## WORK ITEM:
From the entries below, please output exactly the lines starting at the one containing "keeps memory. -/" and ending at the one containing "families 0, 8, E", both included.

## RECORDED INFORMATION:

-- ==== Sys2Proof/Word.lean ====
section
/-! DEFINITION. The word types of the block, and the two forms an instruction takes on the host port
(spec 00_scope.md R7; 30_encoding.md R70, R77). -/

namespace Sys2Proof

/-- `u8` (00_scope.md R7). -/
abbrev Byte := BitVec 8

/-- `u16`: PADDR and the CRC register (00_scope.md R6, R7). -/
abbrev Half := BitVec 16

/-- `u32`, the parameter `WORD` (00_scope.md R6). -/
abbrev Word := BitVec 32

/-- One bus transaction `BUS` as it stands on the host port (30_encoding.md R77): the 13-bit header
`hdr = we:off` (`we` at bit 12, 1 for a write; `off` at bits 11:0) and, beside it, the 32-bit write data,
which a read does not use. -/
structure BusTxn where
  hdr  : BitVec 13
  data : Word
  deriving DecidableEq, Repr

/-- An instruction of the opcode table in its encoded form: a command word of format `CMDW`
(30_encoding.md R70) or a transaction of format `BUS` (R77). -/
inductive Encoded where
  | cmdw (v : Word)
  | bus (t : BusTxn)
  deriving DecidableEq, Repr

end Sys2Proof
end

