-- ==== Sys2Proof/Machine/Ops.lean ====
section
/-! DEFINITION. The named operations every meaning is written over: how a command completes, how a command or an
access raises an error (the block's whole exception mechanism, spec 60_exceptions.md R171, R172, R178; there is no
trap and so no return from one, R179), the answer of a bus read, and the host's side of the port. -/

namespace Sys2Proof.Machine

/-- The state after `complete()`: STATUS.ERR <- 0, ERR_STICKY kept (60_exceptions.md R172). -/
def State.completed (s : State) : State := { s with status := s.status.completed }

/-- The state after `raise Err(code)`: STATUS.ERR <- `code`, STATUS.ERR_STICKY <- 1, "FRAME_OK, MAC_EQ and every data
register keep their values" (60_exceptions.md R171). -/
def State.withError (code : ErrCode) (s : State) : State := { s with status := s.status.raised code }

/-- The state after a bus read that returns `v` (30_encoding.md R77). -/
def State.respond (v : Word) (s : State) : State := { s with rdata := some v }

/-- `complete()` as the end of a command (00_scope.md R11). -/
def complete (s : State) : Result := .next s.completed

/-- `raise Err(code)` (00_scope.md R11, 60_exceptions.md R171): the command or access is abandoned before it writes
anything; the block goes on. -/
def raiseErr (code : ErrCode) (s : State) : Result := .next (s.withError code)

/-- The state with a hardware reset taken (70_reset_and_hazards.md R190): a fresh draw for every data register. -/
def State.hardReset (s : State) : State := State.afterReset (s.resets + 1) s.pending

/-- The host's next action, taken from its list, or none (10_state.md R20). -/
def State.takeAction (s : State) : Option (HostAction × State) :=
  match s.pending with
  | [] => none
  | a :: rest => some (a, { s with pending := rest })

/-- The state in which the host's next action is the access `t`. -/
def State.issueNext (t : BusTxn) (s : State) : State := { s with pending := .access t :: s.pending }

end Sys2Proof.Machine
end

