-- ==== Sys2Proof/Laws/Crc.lean ====
section
/-! SUPPORT. The CRC over lists of bytes: concatenation, one more byte, and what the CRC of a frame depends on. -/

namespace Sys2Proof.Machine

theorem crcOver_append (poly c : Half) (as bs : List Byte) :
    crcOver poly c (as ++ bs) = crcOver poly (crcOver poly c as) bs := by
  induction as generalizing c with
  | nil => rfl
  | cons a as ih => exact ih _

theorem crcOver_snoc (poly c : Half) (as : List Byte) (b : Byte) :
    crcOver poly c (as ++ [b]) = crcByteStep poly (crcOver poly c as) b := by
  rw [crcOver_append]; rfl

theorem frameBytes_zero (s : State) : frameBytes 0 s = [] := rfl

theorem frameBytes_succ {len : Nat} (h : len < Config.fbBytes) (s : State) :
    frameBytes (len + 1) s = frameBytes len s ++ [s.fb[len]] := by
  rw [frameBytes, frameBytes, List.take_add_one, List.getElem?_eq_getElem (by simpa using h)]
  simp

/-- The CRC reads no byte at or past its length, and no register but FB. -/
theorem frameBytes_congr {len : Nat} {s t : State}
    (h : ∀ j, j < len → (hj : j < Config.fbBytes) → s.fb[j] = t.fb[j]) : frameBytes len s = frameBytes len t := by
  apply List.ext_getElem
  · simp [frameBytes]
  · intro j h1 h2
    simp only [frameBytes, List.length_take, Vector.length_toList] at h1
    simpa [frameBytes] using h j (by omega) (by omega)

end Sys2Proof.Machine
end

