-- ==== Sys2Proof/Tests/Slice0.lean ====
section
/-! SUPPORT. The model's own tests. Expected values come from spec/95_test_vectors.md (the vector is named beside each
test) or from an encoding written out bit by bit; a theorem `witness_…` gives a state and operands that meet the
hypotheses of an obligation, at the boundary values of its ranges. -/

namespace Sys2Proof.Tests

open Sys2Proof.Machine

/- A test runs a whole command: the 80 rounds of a digest are a deep term. -/
set_option maxRecDepth 100000

/-! ### Helpers -/

/-- The block right after CLEAR, the start state of most vectors. -/
def zero : State := State.reset.cleared

/-- `zero` with the frame `bs` at the start of FB. -/
def framed (bs : List Byte) : State := { zero with fb := Vector.ofFn fun j => bs.getD j.val 0 }

/-- `zero` with a STATUS. -/
def withStatus (err : ErrCode) (errSticky frameOk macEq : Bool) : State :=
  { zero with status := { err := err, errSticky := errSticky, frameOk := frameOk, macEq := macEq } }

/-- What `f` sees of the state after `i`; none where `i` does not complete. -/
def after {α : Type} (i : Instr) (s : State) (f : State → α) : Option α :=
  match exec i s with
  | .next t => some (f t)
  | .fault _ => none
  | .refused _ => none

/-- What `f` sees of the state after one step. -/
def afterStep {α : Type} (s : State) (f : State → α) : Option α :=
  match step s with
  | .next t => some (f t)
  | .fault _ => none
  | .refused _ => none

/-- STATUS as the host reads it. -/
def statusOf (s : State) : Word := s.status.toWord

/-- The frame of V-CRC-6 with its two CRC bytes. -/
def frame6 : List Byte := [0x0F, 0x20, 0, 0, 0, 0, 0, 0x01, 0x02, 0x03, 0, 0x6E, 0x4D]

/-- The inputs of V-ASM-2. -/
def inputs2 : State := { zero with
  paddr := 0x0020, chal := #v[0x01, 0x02, 0x03], id := #v[0x01, 0x23, 0x45, 0x67, 0x89, 0xAB, 0xCD, 0xEF] }

/-- The inputs of V-ASM-7. -/
def inputs7 : State := { zero with
  paddr := 0x0040
  page := Vector.ofFn fun j => BitVec.ofNat 8 j.val
  sec := #v[0x11, 0x22, 0x33, 0x44, 0x55, 0x66, 0x77, 0x88]
  chal := #v[0xA1, 0xB2, 0xC3]
  id := #v[0x33, 0x01, 0x02, 0x03, 0x04, 0x05, 0x06, 0x9C] }

/-- The MAC of V-EXP-1. -/
def mac1 : Vector Byte 20 :=
  #v[0x6F, 0x1D, 0xC3, 0x78, 0x5B, 0xBA, 0xC6, 0xE8, 0xA4, 0xE6, 0x13, 0x40, 0x29, 0x7B, 0x31, 0xE3, 0x73, 0x1B, 0xCA,
    0xDC]

/-- The MAC of V-FOLD-1. -/
def macFold1 : Vector Byte 20 :=
  #v[0xA3, 0x58, 0x24, 0x46, 0xF2, 0xEA, 0xD2, 0xAE, 0x50, 0xF0, 0x5F, 0xD3, 0x64, 0xE1, 0x8A, 0x66, 0xE4, 0xE1, 0x6E,
    0x2B]
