/-- Settles O21: LDI is the register write, for any index below 8. -/
theorem noRegisterIsHardwired : Obligations.NoRegisterIsHardwired := by
  intro s a v ha
  refine ⟨_, s.writeReg_of_lt ha v .next, s.setReg_reg_self _ v, fun q hq => s.setReg_reg_of_ne ?_ v⟩
  exact fun e => hq (congrArg Fin.val e).symm

/-- Settles O34: the jump writes pc with what it holds, and the advance keeps it, as JMP sets bit 4. -/
theorem jmpToItselfLoopsForever : Obligations.JmpToItselfLoopsForever := by
  intro s l a ha k hr hf hd hself
  have hc : opPcSet l.op = true := congrArg Prod.snd (fieldBits_of_decode hd)
  have hexec : exec (.jmp a) s = .next s := by
    calc exec (.jmp a) s = .next (s.setPc (s.reg ⟨a.toNat, ha⟩)) := s.jumpToReg_of_lt ha
      _ = .next s := by rw [hself]; rfl
  refine core_run_of_step_eq ?_ k
  calc step s = s.advance l.op := by rw [step_of_running hr hf hd, hexec]; rfl
    _ = .next s := State.advance_of_kept (.inr hc)

/-- Settles O51: the start is running, and every later state is the halted one. -/
theorem haltingRunIsSafe : Obligations.HaltingRunIsSafe := by
  intro s l hr hf hd k t ht
  obtain ⟨-, hhlt, -⟩ := hltResult
  obtain ⟨hstep, hhalted⟩ := hhlt s l hr hf hd
  cases k with
  | zero =>
    obtain rfl := Host.Outcome.next.inj ht
    simp [State.EndedAtFault, hr]
  | succ k =>
    have hcore : Sys2Proof.core.step s = .next { s with run := .haltedOk } := hstep
    simp only [Host.Core.run, hcore] at ht
    obtain rfl := Host.Outcome.next.inj ((hhalted k).symm.trans ht)
    rfl

/-- Settles O48: the pushed cell holds the address after the CALL, and raising SP undoes the push's move. -/
theorem callThenRetResumesAfterTheCall : Obligations.CallThenRetResumesAfterTheCall := by
  intro s t u a ha hok ht hsp hmem hpol
  have hpush : s.wrapPolicy = .wrap ∨ (s.pc.toNat ≤ 253 ∧ s.sp ≠ 0#8) :=
    hok.imp_right fun ⟨hlow, hpc⟩ => ⟨hpc, by bv_omega⟩
  have hcall := (exec_call_of_ok s a hpush).trans (State.jumpToReg_of_lt _ ha)
  obtain rfl := Host.Outcome.next.inj (hcall.symm.trans ht)
  simp only [State.setPc_sp, State.memWrite_sp, State.setReg_sp, State.setPc_memRead, State.memWrite_memRead_same,
    State.setPc_wrapPolicy, State.memWrite_wrapPolicy, State.setReg_wrapPolicy] at hsp hmem hpol
  have hpop : u.wrapPolicy = .wrap ∨ u.sp ≠ 255#8 := by
    rw [hpol, hsp]
    exact hok.imp_right fun ⟨hlow, _⟩ => by bv_omega
  refine ⟨_, (exec_ret u).trans (u.moveSp_up_of_ok _ hpop), ?_, ?_⟩
  · simp [State.stackTop, hsp, hmem]
  · simp [hsp]

/-- Settles O49: POP loads the pushed byte and raises SP. For R7 that byte is the lowered SP, which the load leaves as
it was, so raising it gives the old SP there too. -/
theorem pushThenPopRestores : Obligations.PushThenPopRestores := by
  rintro s t u a ha hp ht hsp - hmem hpol
  have hpush := (exec_push_of_ok s a (.inl hp)).trans (State.readReg_of_lt _ ha _)
  obtain rfl := Host.Outcome.next.inj (hpush.symm.trans ht)
  simp only [State.memWrite_sp, State.setReg_sp, State.memWrite_memRead_same, State.memWrite_wrapPolicy,
    State.setReg_wrapPolicy] at hsp hmem hpol
  refine ⟨_, (exec_pop_of_lt u ha).trans (State.moveSp_up_of_ok _ _ (.inl (hpol.trans hp))), ?_⟩
  rw [hsp, hmem]
  by_cases h7 : spIndex = ⟨a.toNat, ha⟩
  · simp [← h7, State.sp]
  · simp [State.setReg_reg_of_ne _ h7, State.sp_setReg_of_ne (Ne.symm h7), hsp]
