-- ==== Sys2Proof/Config.lean ====
section
/-!
DEFINITION. What an implementation or the host fixes, and the free values.

The four host inputs below have no body: nothing in Lean can compute or prove a value of one, so a statement that
reads one holds for every value (spec/93_implementation_defined.md I3 and I8; log entry 1). The argument is the
number of the host turn.
-/
namespace Sys2Proof

/-- Whether the host calls ClearDirty between the Cycle before turn `n` and that of turn `n` (R113, R116). -/
opaque Config.clearDirtyIn : Nat → Bool

/-- `keys_in` of turn `n` (R101, R105). -/
opaque Config.keysIn : Nat → KeySet

/-- `stop_in` of turn `n` (R101, R104). -/
opaque Config.stopIn : Nat → Bool

/-- `rand_in` of turn `n`, under no law (R117). -/
opaque Config.randIn : Nat → Byte

/-- The DEFAULT of the parameter FONT, the conventional hex font of spec/20_memory.md R64, digit by digit.
PRESUMED (the spec marks it as general knowledge and FONT as an open parameter), unsafe: only State.reset names
it, no statement may rest on it (log entry 4). -/
def Config.defaultFont : Vector Byte 80 :=
  #v[0xF0, 0x90, 0x90, 0x90, 0xF0,
     0x20, 0x60, 0x20, 0x20, 0x70,
     0xF0, 0x10, 0xF0, 0x80, 0xF0,
     0xF0, 0x10, 0xF0, 0x10, 0xF0,
     0x90, 0x90, 0xF0, 0x10, 0x10,
     0xF0, 0x80, 0xF0, 0x10, 0xF0,
     0xF0, 0x80, 0xF0, 0x90, 0xF0,
     0xF0, 0x10, 0x20, 0x40, 0x40,
     0xF0, 0x90, 0xF0, 0x90, 0xF0,
     0xF0, 0x90, 0xF0, 0x10, 0xF0,
     0xF0, 0x90, 0xF0, 0x90, 0x90,
     0xE0, 0x90, 0xE0, 0x90, 0xE0,
     0xF0, 0x80, 0x80, 0x80, 0xF0,
     0xE0, 0x90, 0x90, 0x90, 0xE0,
     0xF0, 0x80, 0xF0, 0x80, 0xF0,
     0xF0, 0x80, 0xF0, 0x80, 0x80]

end Sys2Proof
end

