-- ==== Sys2Proof/Machine/Operands.lean ====
section
/-!
DEFINITION. The operand forms (spec/30_encoding.md R73 and the handlers): everything is unsigned and zero-extended.
Registers and 8-bit immediates need nothing beyond `getV` and the field itself.
-/
namespace Sys2Proof.Machine

/-- A 12-bit address operand `nnn` as a 16-bit value (R73, R170). -/
def addrOperand (nnn : Addr12) : Word := nnn.setWidth 16

/-- The target of JP V0 (R171): `nnn` masked first, then V0 added; not masked afterwards. -/
def indexedTarget (nnn : Addr12) (s : State) : Word := BitVec.ofNat 16 (nnn.toNat + (getV 0 s).toNat)

/-- A hex digit or key index in Vx (R200, R201, R207): OPERAND_RANGE above 0xF. -/
def hexOperand (x : Nibble) (s : State) : Except Raised Nat :=
  if 0xF < (getV x s).toNat then .error ⟨.operandRange, (getV x s).toNat⟩ else .ok (getV x s).toNat

/-- The address of the memory operand, I as a natural number: `I + k` never wraps (R55). -/
def memBase (s : State) : Nat := s.i.toNat

/-- The address of the glyph of digit `d` (R65, R207). -/
def glyphAddr (d : Nat) : Word := BitVec.ofNat 16 (5 * d)

/-- The decimal digits of a byte: hundreds, tens, ones (R208). -/
def bcdDigits (v : Byte) : List Byte :=
  [BitVec.ofNat 8 (v.toNat / 100), BitVec.ofNat 8 (v.toNat / 10 % 10), BitVec.ofNat 8 (v.toNat % 10)]

/-- `keys[k] = 1` (R30). -/
def keyPressed (k : Nat) (s : State) : Bool := s.keys.getLsbD k

/-- I after a bulk store or load of `x + 1` bytes (R209, R210). -/
def indexAfter (x : Nibble) (s : State) : Word := BitVec.ofNat 16 (s.i.toNat + x.toNat + 1)

end Sys2Proof.Machine
end

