theorem storesInTurn_of_hostClear {s : State} (h : StoresInTurn (hostClear s)) : StoresInTurn s := by
  obtain ⟨⟨hrun, hstop, hmode⟩, hw⟩ := h
  rw [fetch_hostClear] at hw
  exact ⟨⟨hrun, hstop, hmode⟩, hw⟩

/-- Memory stays through a Cycle, or it executes FX33 or FX55 and stores above the font region. -/
theorem CycleOutcome.mem_cases {s t : State} (h : CycleOutcome s t) :
    t.mem = s.mem ∨ (StoredAboveFont s.mem t.mem ∧ StoresInTurn s) := by
  cases h with
  | halted hrun => exact .inl rfl
  | stopped hrun hstop => exact .inl rfl
  | @waited ax prev hrun hstop hmode =>
    obtain ⟨v, pc, mode, hu⟩ := resumeOrWait_eq ax prev (refreshKeys s)
    exact .inl (by simp [hu])
  | fetchFault hr hfetch => exact .inl (by simp)
  | decodeError hr hfetch hdec => exact .inl (by simp)
  | @executed w i u hr hfetch hdec hexec =>
    rw [closeCycle_mem]
    refine (effect_of_exec hexec).mem_cases.imp_right fun ⟨hstored, x, hi⟩ => ⟨hstored, hr, w, x, hfetch, ?_⟩
    simpa [hdec] using hi

/-- The same of a whole turn: neither ClearDirty nor the turn's end touches memory. -/
theorem step_mem_cases {s t : State} (h : step s = .next t) :
    t.mem = s.mem ∨ (StoredAboveFont s.mem t.mem ∧ StoresInTurn s) := by
  obtain ⟨u, hu, rfl⟩ := step_cases h
  exact hu.mem_cases.imp_right (And.imp_right storesInTurn_of_hostClear)

/-- Settles O23: a store above the font region keeps the canonical form, byte by byte. -/
theorem stepKeepsMemoryCanonical : Obligations.StepKeepsMemoryCanonical := by
  intro s t hwf h
  obtain hkept | ⟨hstored, -⟩ := step_mem_cases h
  · rwa [hkept]
  · exact hstored.wf hwf

/-- Settles O21: a store above the font region leaves every byte below it. -/
theorem fontRegionNeverChanges : Obligations.FontRegionNeverChanges := by
  intro s t a h ha
  obtain hkept | ⟨hstored, -⟩ := step_mem_cases h
  · rw [hkept]
  · exact hstored.byteAt_font ha

/-- Settles O22: a turn that does not store keeps memory. -/
theorem onlyStoresChangeMemory : Obligations.OnlyStoresChangeMemory := by
  intro s t h hne
  obtain ⟨-, hr, hw⟩ := (step_mem_cases h).resolve_left hne
  exact ⟨hr.handlerState, hw⟩

end Sys2Proof.Machine

namespace Sys2Proof

/-! # Encoding

The layer for the statements about spec/30_encoding.md. A word is put together again from its fields (R71), one lemma
per format; `ReadsBack` then says once everything the decoder can answer. -/

/-! ## The decoder on the encoder's words -/

/-- Decoding the encoder's word: the family nibble selects the arm (R74), the sub-operation selects the arm inside
families 0, 8, E and F (R75 to R78), and each field is read from where the format puts it. -/
theorem decode_encode (i : Instr) : decode (encode i) = .ok i := by
  cases i with
  | cls g | ret g => simp [encode, decode, decode0]
  | jp nnn | call nnn | ldI nnn | jpV0 nnn => simp [encode, decode]
  | seImm x nn | sneImm x nn | ldImm x nn | addImm x nn | rnd x nn => simp [encode, decode]
  | seReg x y n | sneReg x y n | drw x y n => simp [encode, decode]
  | ldReg x y | orReg x y | andReg x y | xorReg x y | addReg x y | sub x y | shr x y | subn x y | shl x y =>
    simp [encode, decode, decode8]
  | skp x | sknp x => simp [encode, decode, decodeE]
  | ldVxDt x | ldVxK x | ldDtVx x | ldStVx x | addI x | ldF x | ldB x | ldMemVx x | ldVxMem x =>
    simp [encode, decode, decodeF]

## RESPONSE TO THE EXERCISE:
/-- Settles O22: a turn that does not store keeps memory. -/
theorem onlyStoresChangeMemory : Obligations.OnlyStoresChangeMemory := by
  intro s t h hne
  obtain ⟨-, hr, hw⟩ := (step_mem_cases h).resolve_left hne
  exact ⟨hr.handlerState, hw⟩

end Sys2Proof.Machine

namespace Sys2Proof

/-! # Encoding

The layer for the statements about spec/30_encoding.md. A word is put together again from its fields (R71), one lemma
per format; `ReadsBack` then says once everything the decoder can answer. -/

/-! ## The decoder on the encoder's words -/

/-- Decoding the encoder's word: the family nibble selects the arm (R74), the sub-operation selects the arm inside
families 0, 8, E and F (R75 to R78), and each field is read from where the format puts it. -/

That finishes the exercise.